> _What is being asked_:
Reproduce the records below exactly, but only between the lines holding "namespace Sys2Proof.Machine" and "def Block.serve (cfg", inclusive.

*** Dataset ***

-- ==== Sys2Proof/Machine/Step.lean ====
section
/-!
DEFINITION. One step of the block, with the configuration and the event as parameters (R29); and one
step of the machine that holds them: the next event of the environment is served, whole (R40). A configuration
outside R141 is refused (U15). With no event left nothing happens: the block has no spontaneous step
(R77).
-/

namespace Sys2Proof.Machine

/-- The step relation of R29: the block `b`, with the configuration and the event to be served as
parameters. `n` counts the free bytes used before (log entry 3); only `RESET` reads it. -/
def Block.serve (cfg : Config) (e : Event) (n : Nat) (b : Block) (sized : b.channels.length = cfg.nch) :
    Host.Outcome Reaction Fault Refusal :=
  match exec (decodeEvent b.fsm b.scratch e)
      { b with cfg := cfg, sized := sized, input := [], out := [], labels := [], free := n } with
  | .next t => .next ⟨t.toBlock, t.out, t.labels⟩
  | .fault r => .fault r
  | .refused r => .refused r

/-- One step of the machine: its next event is served. -/
def step (s : State) : Host.Outcome State Fault Refusal :=
  if s.cfg.valid then
    match fetch s with
    | none => .next s
    | some (i, s') => exec i s'
  else .refused .badConfiguration

/-- `s` with the bytes of a table word as the next events of the environment. A byte is one `RX` event
and the very next step serves it; a whole frame is seven, served by the next seven steps. -/
def State.withFetchWord (s : State) (nbits w : Nat) : State :=
  { s with input := wordEvents nbits w ++ s.input }

end Sys2Proof.Machine
end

*** End of Dataset ***

> _Output for this task_:
namespace Sys2Proof.Machine

/-- The step relation of R29: the block `b`, with the configuration and the event to be served as
parameters. `n` counts the free bytes used before (log entry 3); only `RESET` reads it. -/
def Block.serve (cfg : Config) (e : Event) (n : Nat) (b : Block) (sized : b.channels.length = cfg.nch) :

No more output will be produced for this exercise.